Ms Ferris said the list was created through credible and robust reporting, and people on the list had been assessed as posing a threat to Afghani civilians, or coalition or local forces.

Co-author of the book, Nicky Hager, said the JPEL was a kill-list. He said documents released on Operation Burnham described it as 'Deliberate Detention Operations', which he said fell into a different legal area than the JPEL.

He said it, and a separate mission, were done with arrest warrants for the insurgents, who would then be delivered into the Afghan judicial system.

Hager said the judicial process for dealing with insurgents, and the JPEL system, did not fit well together, and created an "incoherent" legal situation.

Expert in international law, Dapo Akande, gave the hearing his opinion on the legal principals around putting insurgents on the list, which meant they could be captured, or killed.

He said it appeared the defence force had taken one approach under international law, which was that the insurgents in Afghanistan were civilians involved in hostile activities.

This left them open to attack under international laws.
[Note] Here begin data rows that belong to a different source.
-- ==== Sys2Proof/Certificates/Slice0/Obligations.lean ====
section
/-! DEFINITION. The statements for the provers. `settle` brings every command that is carried out to rest,
and may start frames, scans, flushes, changeovers and calibrations; so a statement of a command's own
effect compares what lasts through it (`State.lasting`), or says what the next state holds. -/

open Sys2Proof Sys2Proof.Machine

/-! ### The machine -/

/-- One step is the front command carried out on the state with the queue's rest. With no command waiting 1 µs
passes (the model's tick, log 1): outside dead reckoning only the time base moves; dead reckoning in force
counts the µs, as an advance by 1 µs does, and the position follows it (R114). -/
def Obligations.StepTakesTheFrontCommand : Prop :=
  (∀ (c : Instr) (rest : List Instr) (s : State),
    step { s with pending := c :: rest } = exec c { s with pending := rest }) ∧
  (∀ s : State, s.pending = [] →
    (s.reckons = false → step s = .next { s with now := s.now + 1 }) ∧
    (s.reckons = true → step s = exec (.deadReckoningAdvance 1) s ∧
      ∃ t, step s = .next t ∧ t.now = s.now + 1 ∧ t.pending = [] ∧
        ∀ d, s.transport.deadReckoning = some d → s.transport.encoder = true →
          t.transport.deadReckoning = some { d with runUs := d.runUs + 1 } ∧
          t.transport.position = min 281474976710655 (d.base + d.speed * (d.runUs + 1) / 1000000)))

/-- Every command completes in every state and leaves the queue of waiting commands alone. -/
def Obligations.EveryCommandCompletes : Prop :=
  ∀ (c : Instr) (s : State), ∃ t, exec c s = .next t ∧ t.pending = s.pending

/-- The values of power-on, block by block: those the spec gives, and the model's own where it gives none: the
time base at 0 (log 1), no transfer made yet on any port (`out`, log 26), nothing held back (`deferred`, log 28)
and no matching pulse yet (`matched`, log 33). POWER_ON gives every block these values; the queue and the levels
of the inputs stay (the model's choice, log 4). -/
def Obligations.ResetLeavesPowerOnValues : Prop :=
  (∀ s : State, s = State.reset →
  (s.pending = [] ∧ s.now = 0) ∧
  (s.book.records = List.replicate 64 Order.free ∧ s.book.queue = [] ∧ s.book.sequence = 0) ∧
  (s.images.slots = List.replicate 512 ImageSlot.free ∧ s.images.load = none ∧
    s.images.freePages = 131072) ∧
  (s.prices = ⟨PriceTable.powerOn, PriceTable.powerOn, 0⟩) ∧
  (s.sched = { waitCause := .runEnable, request := none, framesSinceCal := 0, shortEvery := 200,
               flushTimer := none, flushDelay := 10, queueBlocked := false, deferred := false }) ∧
  (s.engine.work = .idle ∧ s.engine.hold = false ∧ s.engine.waiting = false ∧
    s.engine.bpEnable = false ∧ s.engine.bpStart = 100 ∧ s.engine.bpStop = 400 ∧
    s.engine.bpCounters = List.replicate 64 0 ∧ s.engine.strobe = none) ∧
  (s.engine.curves.gloss.r.getD 0 0 = 127 ∧ s.engine.curves.gloss.r.getD 128 0 = 63 ∧
    s.engine.curves.gloss.r.getD 255 0 = 0 ∧ s.engine.drive.r.getD 127 0 = 1016) ∧
  (s.cal.calibrated = false ∧ s.cal.shortPtr = 0 ∧ s.cal.pending = none ∧ s.cal.run = none ∧
    s.cal.pattern = false ∧ s.cal.test = none ∧ s.cal.trim.r.getD 0 0 = 1024) ∧
  (s.transport.position = 0 ∧ s.transport.motor = false ∧ s.transport.threaded = none ∧
    s.transport.encoder = false ∧ s.transport.countsPerRev = 12000 ∧ s.transport.speedNom = 100 ∧
    s.transport.lowMm = 3000 ∧ s.transport.endLead = 150 ∧ s.transport.matched = false) ∧
  (s.magState .m1 = .absent ∧ s.magState .m2 = .absent) ∧
  (s.cutter.web = [] ∧ s.cutter.lastCut = none ∧ s.cutter.blade = .isIn ∧
    s.cutter.diverter = .chute ∧ s.cutter.markPath = 11600 ∧ s.cutter.blank = 2000 ∧
    s.cutter.markTol = 100 ∧ s.cutter.cutOffset = 400 ∧ s.cutter.cutDwell = 30) ∧
  (s.monitor.window = 0 ∧ s.monitor.sheets = [] ∧ s.monitor.pulses = 0 ∧ s.monitor.stop = none ∧
    s.monitor.budget = 12000 ∧ s.monitor.replUnit = 600 ∧ s.monitor.replPulse = 250 ∧
    s.monitor.transit = 380 ∧ s.monitor.tol = 20 ∧ s.monitor.watchdog = .disarmed) ∧
  (s.sorter.bins = List.replicate 24 ⟨.free, none, 0⟩ ∧ s.sorter.reject = 0 ∧
    s.sorter.window1 = ⟨0, 0, .a⟩ ∧ s.sorter.window2 = ⟨0, 0, .a⟩ ∧ s.sorter.select = 0 ∧
    s.sorter.gate = none) ∧
  (s.ctl.line = .stopped ∧ s.ctl.runEnable = false ∧ s.ctl.pausePending = false ∧
    s.ctl.faults = FaultSet.none ∧ s.ctl.timeout = 15 ∧ s.ctl.lastProbe = .none) ∧
  (s.ports = ⟨⟨none, 0, 0, []⟩, ⟨none, 0, 0, []⟩, ⟨none, 0, 0, []⟩⟩)) ∧
  (∀ s : State, ∃ t, exec .powerOn s = .next t ∧ t.pending = s.pending ∧ t.now = 0 ∧
    t.book = State.reset.book ∧ t.prices = State.reset.prices ∧ t.sched = State.reset.sched ∧
    t.engine = State.reset.engine ∧ t.cal = State.reset.cal ∧ t.sorter = State.reset.sorter ∧
    t.ctl = State.reset.ctl ∧ t.ports = State.reset.ports ∧ t.due = State.reset.due ∧
    t.images = { State.reset.images with frameValid := s.images.frameValid } ∧
    t.cutter = { State.reset.cutter with
      markInput := s.cutter.markInput, homeInput := s.cutter.homeInput } ∧
    t.monitor = { State.reset.monitor with input := s.monitor.input } ∧
    t.transport = { State.reset.transport with
      m1 := { State.reset.transport.m1 with
        detect := s.transport.m1.detect, strip := s.transport.m1.strip
        endInput := s.transport.m1.endInput }
      m2 := { State.reset.transport.m2 with
        detect := s.transport.m2.detect, strip := s.transport.m2.strip
        endInput := s.transport.m2.endInput } })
He said there were two ways to consider someone as taking part in hostilities, either they were part of a group, or they had specifically taken direct part in hostilities.

The defence force considered someone was taking part in the conflict when they did things that were likely to cause harm to soldiers, or equipment of coalition forces.

Mr Akande said an NZDF brief stated that "those attempting to be 'farmers by day and fighters by night' lose protection from attack even in the periods between hostile acts".

He said it was important that once someone was on the list - their inclusion on that list was reviewed to make sure they still belonged on it.

He said his opinion was that International Humanitarian Law did not require a force to capture, rather than kill.

The fourth public hearing will be held in September.